The Monetary Authority of Singapore (MAS) is making open banking APIs available in the market, which can empower consumers to aggregate their banking, insurance, and investment data from across banks and financial institutions onto a single platform.

This could, in turn, allow for easier comparability and a higher level of competitiveness in Singapore’s banking industry, according to a DBS Group Research report. Henshall says the flexibility and interoperability of open source software allow the traditional players to quickly scale up their digital efforts, and to pursue innovative solutions, “but in a secure, reliable, stable, maintainable, certified way.”

The unbanked opportunity

Banks in Southeast Asia have some of the strictest and most archaic security and regulatory processes, and getting over those acceptance hurdles was eased by the potential represented by the unbanked masses in the region.

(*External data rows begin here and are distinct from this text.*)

/-- CPI (match) (spec/95, T42.6). -/
theorem test_T42_6 :
    After
      { start with
        main := { start.main with a := 0x42, h := 0x40, l := 0x00, b := 0x00, c := 0x05, f := 0x01 },
        mem := [(0x1000, 0xED), (0x1001, 0xA1), (0x4000, 0x42)] }
      (fun t => t.hl == 0x4001#16 && t.bc == 0x0004#16 && t.main.f == 0x47#8 && t.memptr == 0x0001#16 && t.cycles ==
        16) = true := by
  decide

/-- CPI (half borrow) (spec/95, T42.7). -/
theorem test_T42_7 :
    After
      { start with
        main := { start.main with a := 0x10, h := 0x40, l := 0x00, b := 0x00, c := 0x01 },
        mem := [(0x1000, 0xED), (0x1001, 0xA1), (0x4000, 0x01)] }
      (fun t => t.bc == 0x0000#16 && t.main.f == 0x3A#8 && t.cycles == 16) = true := by
  decide

/-- CPD (spec/95, T42.8). -/
theorem test_T42_8 :
    After
      { start with
        main := { start.main with a := 0x00, h := 0x40, l := 0x00, b := 0x00, c := 0x02 },
        mem := [(0x1000, 0xED), (0x1001, 0xA9), (0x4000, 0x01)] }
      (fun t => t.hl == 0x3FFF#16 && t.bc == 0x0001#16 && t.main.f == 0xBE#8 && t.memptr == 0xFFFF#16 && t.cycles ==
        16) = true := by
  decide

/-- CPIR, found on first iteration (spec/95, T42.9). -/
theorem test_T42_9 :
    After
      { start with
        main := { start.main with a := 0x42, h := 0x40, l := 0x00, b := 0x00, c := 0x10 },
        mem := [(0x1000, 0xED), (0x1001, 0xB1), (0x4000, 0x42)] }
      (fun t => t.pc == 0x1002#16 && t.bc == 0x000F#16 && t.main.f == 0x46#8 && t.cycles == 16) = true := by
  decide

/-- CPIR, not found, repeats (spec/95, T42.10). -/
theorem test_T42_10 :
    After
      { start with
        main := { start.main with a := 0x42, h := 0x40, l := 0x00, b := 0x00, c := 0x10 },
        mem := [(0x1000, 0xED), (0x1001, 0xB1), (0x4000, 0x41)] }
      (fun t => t.pc == 0x1000#16 && t.bc == 0x000F#16 && t.main.f == 0x06#8 && t.memptr == 0x1001#16 && t.cycles ==
        21) = true := by
  decide

/-- INI (spec/95, T42.11). -/
theorem test_T42_11 :
    After
      { start with
        main := { start.main with b := 0x02, c := 0x10, h := 0x40, l := 0x00 },
        ioAnswers := [0x80],
        mem := [(0x1000, 0xED), (0x1001, 0xA2)] }
      (fun t => t.peek 0x4000#16 == 0x80#8 && t.hl == 0x4001#16 && t.main.b == 0x01#8 && t.main.f == 0x06#8 &&
        t.memptr == 0x0211#16 && t.cycles == 16) = true := by
  decide

/-- IND (B 1→0) (spec/95, T42.12). -/
theorem test_T42_12 :
    After
      { start with
        main := { start.main with b := 0x01, c := 0x10, h := 0x40, l := 0x00 },
        ioAnswers := [0xFF],
        mem := [(0x1000, 0xED), (0x1001, 0xAA)] }
      (fun t => t.peek 0x4000#16 == 0xFF#8 && t.hl == 0x3FFF#16 && t.main.b == 0x00#8 && t.main.f == 0x57#8 &&
        t.memptr == 0x010F#16 && t.cycles == 16) = true := by
  decide

/-- OUTI (spec/95, T42.13). -/
theorem test_T42_13 :
    After
      { start with
        main := { start.main with b := 0x01, c := 0x98, h := 0x40, l := 0xFF },
        mem := [(0x1000, 0xED), (0x1001, 0xA3), (0x40FF, 0x01)] }
      (fun t => t.hl == 0x4100#16 && t.main.b == 0x00#8 && t.main.f == 0x40#8 && t.memptr == 0x0099#16 && decide
        (t.calls.contains (.writeIo 0x98 0x01)) && t.cycles == 16) = true := by
  decide

/-- OUTD (spec/95, T42.14). -/
theorem test_T42_14 :
    After
      { start with
        main := { start.main with b := 0x05, c := 0x98, h := 0x40, l := 0x00 },
        mem := [(0x1000, 0xED), (0x1001, 0xAB), (0x4000, 0x81)] }
      (fun t => t.hl == 0x3FFF#16 && t.main.b == 0x04#8 && t.main.f == 0x13#8 && t.memptr == 0x0497#16 && decide
        (t.calls.contains (.writeIo 0x98 0x81)) && t.cycles == 16) = true := by
  decide

/-- OTIR, first of three (spec/95, T42.15). -/
theorem test_T42_15 :
    After
      { start with
        main := { start.main with b := 0x03, c := 0x98, h := 0x40, l := 0x00 },
        mem := [(0x1000, 0xED), (0x1001, 0xB3), (0x4000, 0x11)] }
      (fun t => t.pc == 0x1000#16 && t.hl == 0x4001#16 && t.main.b == 0x02#8 && t.main.f == 0x04#8 && decide
        (t.calls.contains (.writeIo 0x98 0x11)) && t.cycles == 21) = true := by
  decide

/-- INIR, B=0 (256 iterations) (spec/95, T42.16). -/
theorem test_T42_16 :
    After
      { start with
        main := { start.main with b := 0x00, c := 0x10, h := 0x40, l := 0x00 },
        ioAnswers := [0x00],
        mem := [(0x1000, 0xED), (0x1001, 0xB2)] }
      (fun t => t.pc == 0x1000#16 && t.main.b == 0xFF#8 && t.hl == 0x4001#16 && t.main.f == 0xA8#8 && t.cycles == 21)
        = true := by
  decide

/-- ADD A,B (source §8) (spec/95, T43.1). -/
theorem test_T43_1 :
    After { start with main := { start.main with a := 0x0F, b := 0x01 }, mem := [(0x1000, 0x80)] }
      (fun t => t.main.a == 0x10#8 && t.main.f == 0x10#8 && t.cycles == 4) = true := by
  decide

/-- ADD A,0x01 (signed overflow) (spec/95, T43.2). -/
theorem test_T43_2 :
    After { start with main := { start.main with a := 0x7F }, mem := [(0x1000, 0xC6), (0x1001, 0x01)] }
      (fun t => t.main.a == 0x80#8 && t.main.f == 0x94#8 && t.cycles == 7) = true := by
  decide

/-- ADD A,0x01 (carry, zero) (spec/95, T43.3). -/
theorem test_T43_3 :
    After { start with main := { start.main with a := 0xFF }, mem := [(0x1000, 0xC6), (0x1001, 0x01)] }
      (fun t => t.main.a == 0x00#8 && t.main.f == 0x51#8 && t.cycles == 7) = true := by
  decide
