theorem witness_BitChanges :
    7 < 8 ∧ Instr.set7A.op = .cb (.setReg 7 .a) ∧ Instr.set0AtHl.op = .cb (.setMem 0) ∧
    (Instr.set7AtIdx .ix 0x80).op = .idxCb .ix 0x80 (.set 7 none) ∧ Instr.res0B.op = .cb (.resReg 0 .b) ∧
    Instr.res7AtHl.op = .cb (.resMem 7) ∧ (Instr.res0AtIdxL .iy 0x7F).op = .idxCb .iy 0x7F (.res 0 (some .l)) := by
  decide

theorem witness_Jumps :
    (Instr.jpNn 0xFFFF).op = .base (.jp 0xFFFF) ∧ (Instr.jpMNn 0xFFFF).op = .base (.jpCc .m 0xFFFF) ∧
    (Instr.jrE 0x80).op = .base (.jr 0x80) ∧ (Instr.jrNcE 0x7F).op = .base (.jrCc .nc 0x7F) ∧
    Instr.jpAtHl.op = .base .jpHl ∧ (Instr.jpAtIdx .iy).op = .idx .iy .jp ∧
    (Instr.djnzE 0x80).op = .base (.djnz 0x80) := by decide

/-- A call that is taken, one whose condition holds, RST 38H, and a call whose condition does not hold. -/
theorem witness_Calls :
    ((Instr.callNn 0xFFFF).op = .base (.call 0xFFFF)) ∧
    ((Instr.callPoNn 0).op = .base (.callCc .po 0) ∧ condHolds .po start.main.f = true) ∧
    (Instr.rst38.op = .base (.rst 7) ∧ 0x0038#16 = BitVec.ofNat 16 (8 * (7#3).toNat)) ∧
    ((Instr.callMNn 0).op = .base (.callCc .m 0) ∧ condHolds .m start.main.f = false) := by decide

theorem witness_Returns :
    Instr.ret.op = .base .ret ∧ (Instr.retP.op = .base (.retCc .p) ∧ condHolds .p start.main.f = true) ∧
    (Instr.retC.op = .base (.retCc .c) ∧ condHolds .c start.main.f = false) := by decide

theorem witness_Inputs :
    (Instr.inAAtN 0xFF).op = .base (.inAN 0xFF) ∧ Instr.inFAtC.op = .ed .inF ∧ Instr.inCAtC.op = .ed (.inReg .c) := by
  decide

theorem witness_Outputs :
    (Instr.outAtNA 0xFF).op = .base (.outNA 0xFF) ∧ Instr.outAtCB.op = .ed (.outReg .b) ∧
    Instr.outAtC0.op = .ed .outZero := by decide

theorem witness_CpuControl :
    Instr.nop.op = .base .nop ∧ (Instr.nopStar 0xFF).op = .ed (.nopStar 0xFF) ∧ Instr.halt.op = .base .halt ∧
    Instr.di.op = .base .di ∧ Instr.ei.op = .base .ei ∧ (Instr.im1 6).op = .ed (.im .im1 6) := by decide

theorem witness_PrefixedForms :
    (Instr.ignoredLdAN .ix 0xFF).op = .ignored .ix (.ldRegN .a 0xFF) ∧
    (Instr.ignoredEd .iy .reti).op = .ignoredEd .iy .reti ∧
    (Instr.redundantPrefix .ix .iy).op = .redundant .ix .iy := by decide

end Sys2Proof.Tests
end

“That’s a huge market opportunity and you’ve got rising middle and rising low incomes and middle income […] you’ve got this massive explosion of SME lending, and high GDP growth rates, obviously pre-COVID, and I think that’ll pick up in the new, post-COVID world,” commented Red Hat’s Henshall. And the opportunity is not just about immediate financial gain, it’s about building better understanding of a valuable consumer-type through data, which can then enable banks to hone and enhance their products for a demanding new audience.

Gen Zs or millennials may not be highly profitable customers, but “my gosh, you get them in early and you give them good experience,” said Henshall. “You get the data from those transactions and the interactions. That’s really, really interesting.

“Definitely, the number of millennials or Gen Zs that are within the radius of Southeast Asia, the majority that live in that area constitutes a greater number of people than are employed in Western Europe or that are in North America!

“So they are a huge audience that is now pretty educated – highly educated – very aspirational, have access to a smartphone, and 4G or broadband, and their expectations of their service providers or consumers or brands that they use is very, very high.”

Increased acceptance and understanding of open source allows for other benefits as well, such as collaborating with partners who would otherwise be competitors and leveraging each other’s strengths to build out better financial products or a better IT strategy.

Today, older, established institutions such as HSBC, Deutsche Bank, or Barclays, are under huge pressure to change their ways, exploring agile practices that allow them to deliver new services or banking products faster digitally.

At the same time, banks are seeing growing competition from the very companies they want to work with, with companies like Google offering payment services.

“There’s this interesting co-operation and competitiveness where the banks are saying, ‘I want to partner with these cloud companies, but then also, actually tomorrow, they could be my direct competitor.”